The defendant, Donald Boyce, appeals from his jury trial conviction in Superior Court, Aroostook County, of operating a motor vehicle while his operator’s license was under revocation as a result of an adjudication as an habitual offender, 29 M.R.S.A. § 2298 (Supp.1983-1984). The single issue on appeal is whether the presiding justice erroneously instructed the jury that the statutory presumption, 29 M.R.S.A. § 2298,1 was a compulsory inference. See Sandstrom v. Montana, 442 U.S. 510, 99 S.Ct. 2450, 61 L.Ed.2d 39 (1979); M.R.Evid. 303.

The error, if any, was harmless. M.R. Crim.P. 52(a).

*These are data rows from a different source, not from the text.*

/-- Opcodes 0x40 to 0x5F. -/
def decConv (l : LWord) (xt : Option W32) : Option Instr :=
  match (l.op.extractLsb' 0 5).toNat with
  | 0x00 => dVcvt l xt | 0x01 => dVqpack l | 0x02 => dVqunpk l | 0x03 => dVmov l xt | 0x04 => dVsel l xt | 0x05 => dVlid l
  | 0x06 => dVxi l xt
  | _ => none

/-- Opcodes 0x60 to 0x7F. -/
def decCross (l : LWord) (xt : Option W32) : Option Instr :=
  match (l.op.extractLsb' 0 5).toNat with
  | 0x00 => dVplog l | 0x01 => dVppush l | 0x02 => dVppop l | 0x03 => dVfmt l xt | 0x04 => dVvote l | 0x05 => dVshfl l xt
  | 0x06 => dVtred l | 0x07 => dVtscan l
  | _ => none

/-- Opcodes 0x80 to 0x9F. -/
def decMem (l : LWord) (xt : Option W32) (os : MOrd × Scope) (base : W64) : Option Instr :=
  match (l.op.extractLsb' 0 5).toNat with
  | 0x00 => (vldF l xt os base).map .vld
  | 0x01 => (vstF l xt os base).map .vst
  | 0x02 => (vldF l xt os base).bind fun o => keep o.m.wfG (.vldg o)
  | 0x03 => (vstF l xt os base).bind fun o => keep o.m.wfG (.vstg o)
  | 0x04 => (vldF l xt os base).bind fun o => keep o.m.wfU (.vldu o)
  | 0x05 => dVpref l xt base
  | 0x06 => (vldF l xt os base).bind fun o => keep (o.ty == .n8 && !o.ua) (.vldq o)
  | 0x07 => (vstF l xt os base).bind fun o => keep (o.ty == .n8 && !o.ua) (.vstq o)
  | 0x10 => (vatF l xt os base).bind fun o => keep (atomOk false o.op o.ty) (.vatom o)
  | 0x11 => (vatF l xt os base).bind fun o => keep (o.op == .swap && o.ty.isInt) (.vcas o)
  | 0x12 => (vatF l xt os base).bind fun o => keep (atomOk true o.op o.ty && ordStore o.m.ord && o.d == 0#9) (.vred o)
  | 0x13 => dVfence l
  | 0x14 => dVbararr l os base
  | _ => none

/-- A lane word with its prefixes and base pointer as an instruction (R45). -/
def decodeLane (l : LWord) (xt : Option W32) (os : MOrd × Scope) (base : W64) : Option Instr :=
  match (l.op.extractLsb' 5 3).toNat with
  | 0 => decInt l xt | 1 => decFp l xt | 2 => decConv l xt | 3 => decCross l xt | 4 => decMem l xt os base
  | _ => none

/-! Units of emission (R40, R42, R43). -/

def opORD : BitVec 8 := 0xFE#8
def opXT : BitVec 8 := 0xFD#8

def isLaneClass (w : W64) : Bool := w.extractLsb' 63 1 == 1#1
def wOp (w : W64) : BitVec 8 := w.extractLsb' 54 8
def isPrefixWord (w : W64) : Bool := isLaneClass w && (wOp w == opORD || wOp w == opXT)

/-- Words that take a second word (R40). -/
def takesSecond (w : W64) : Bool :=
  let o := (wOp w).toNat
  decide (0x80 ≤ o ∧ o ≤ 0x87) || decide (0x90 ≤ o ∧ o ≤ 0x92) || decide (o = 0x94)

/-- Words whose form, as encoded, reads imm9 (R42, R45). -/
def takesXt (w : W64) : Bool :=
  let l := LWord.ofWord w
  let o := l.op.toNat
  if o ≤ 0x11 then !(o == 0x07 || o == 0x0B || o == 0x0F || o == 0x10) && lBit l 8
  else if 0x20 ≤ o ∧ o ≤ 0x27 then !(o == 0x26) && lBit l 5
  else if o = 0x40 then lBit l 1 && lBit l 0
  else if o = 0x43 ∨ o = 0x46 then lBit l 0
  else if o = 0x44 then lBit l 3
  else if o = 0x63 ∨ o = 0x65 then lBit l 2
  else decide (0x80 ≤ o ∧ o ≤ 0x87) || decide (0x90 ≤ o ∧ o ≤ 0x92)

/-- Orders a target allows under ORD (R42). -/
def takesOrd (w : W64) (o : MOrd) : Bool :=
  match (wOp w).toNat with
  | 0x80 | 0x82 | 0x84 | 0x86 => ordLoad o
  | 0x81 | 0x83 | 0x87 | 0x92 => ordStore o
  | 0x90 | 0x91 | 0x94 => true
  | _ => false

/-- The order and scope of an ORD word. -/
def ordOf (w : W64) : Option (MOrd × Scope) :=
  if w.extractLsb' 62 1 = 0#1 ∧ w.extractLsb' 0 48 = 0#48 then
    (MOrd.ofCode (w.extractLsb' 51 3)).map fun o => (o, Scope.ofCode (w.extractLsb' 48 3))
  else none

/-- The immediate or the register of an XT word. -/
def xtOf (w : W64) : Option (W32 ⊕ GReg) :=
  if w.extractLsb' 62 1 = 0#1 ∧ w.extractLsb' 0 16 = 0#16 then
    if w.extractLsb' 21 1 = 0#1 then keep (w.extractLsb' 16 5 == 0#5) (.inl (w.extractLsb' 22 32))
    else keep (w.extractLsb' 22 32 == 0#32) (.inr (w.extractLsb' 16 5))
  else none

/-- The base of a second word in code: a pointer, or the g register that is bound (R40). -/
def secondOf (w : W64) : Option (W64 ⊕ GReg) :=
  if w.extractLsb' 63 1 = 0#1 then some (.inl (w.extractLsb' 62 1 ++ w.extractLsb' 0 63))
  else keep (w.extractLsb' 5 58 == 0#58) (.inr (w.extractLsb' 0 5))

/-- A unit in the form in which it stands in the stream and in a rake: bound values in place, the second word a pointer (R99). -/
def decodeUnit (ws : List W64) : Option Instr :=
  let (os, ws) := match ws with
    | w :: r => if isLaneClass w && wOp w == opORD then ((ordOf w).getD (.rlx, .cluster), r) else ((.rlx, .cluster), ws)
    | [] => ((.rlx, .cluster), ws)
  let (xt, ws) := match ws with
    | w :: r => if isLaneClass w && wOp w == opXT then (some (w.extractLsb' 22 32), r) else (none, ws)
    | [] => (none, ws)
  match ws with
  | [w] => if isLaneClass w && !takesSecond w then decodeLane (LWord.ofWord w) xt os 0#64 else none
  | [w, b] => if isLaneClass w && takesSecond w then decodeLane (LWord.ofWord w) xt os b else none
  | _ => none

/-- The prefixes of a unit, then the rest. -/
def splitPrefixes : List W64 → List W64 × List W64
  | [] => ([], [])
  | w :: r => if isPrefixWord w then (let (p, q) := splitPrefixes r; (w :: p, q)) else ([], w :: r)

/-- The first prefix word with a reserved order or a reserved field that is not zero. -/
def badPrefix : List W64 → Nat → Option Nat
  | [], _ => none
  | w :: r, k =>
    let ok := if wOp w == opORD then (ordOf w).isSome else (xtOf w).isSome
    if ok then badPrefix r (k + 1) else some k

/-- A prefix word in the form of the stream: an XT bound to a register carries the register's value (R99). -/
def bindPrefix (g : GReg → W64) (w : W64) : W64 :=
  if wOp w == opXT then
    match xtOf w with
    | some (.inr r) => 1#1 ++ (0#1 ++ (opXT ++ ((g r).extractLsb' 0 32 ++ (0#1 ++ (0#5 ++ 0#16)))))
    | _ => w
  else w

/-- The prefixes allowed before target w: an ORD, then an XT, each at most once (R43). -/
def prefixesOk (ps : List W64) (w : W64) : Bool :=
  match ps with
  | [] => true
  | [p] => if wOp p == opORD then (match ordOf p with | some (o, _) => takesOrd w o | none => false) else takesXt w
  | [p, q] => wOp p == opORD && wOp q == opXT && (match ordOf p with | some (o, _) => takesOrd w o | none => false) && takesXt w
  | _ => false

The defendant testified that at the time of his arrest, he was indeed operating a motor vehicle while his license was under a revocation resulting from his adjudication as an habitual offender. Because the defendant thus conceded the presumed fact, any error as to the instruction regarding the presumption was harmless. See, e.g., Conway v. Anderson, 698 F.2d 282 (6th Cir.), cert. denied, — U.S. -, 103 S.Ct. 3092, 77 L.Ed.2d 1352 (1983); United States v. Fricke, 684 F.2d 1126 (5th Cir.1982), cert. denied, - U.S. -, 103 S.Ct. 1250, 75 L.Ed.2d 480 (1983); Lamb v. Jernigan, 683 F.2d 1332 (11th Cir.1982), cert. denied, - U.S. -, 103 S.Ct. 1276, 75 L.Ed.2d 496 (1983) (Unconstitutional burden-shifting jury instruction is harmless error where evidence overwhelmingly establishes guilt).

The entry is:

Judgment affirmed.

All concurring.

. “... If the name and date of birth of the person being prosecuted under this section are the same as the habitual offender whose privilege to operate has been revoked, then there shall be a presumption that that person is the same person whose license was revoked under this chapter.” 29 M.R.S.A. § 2298.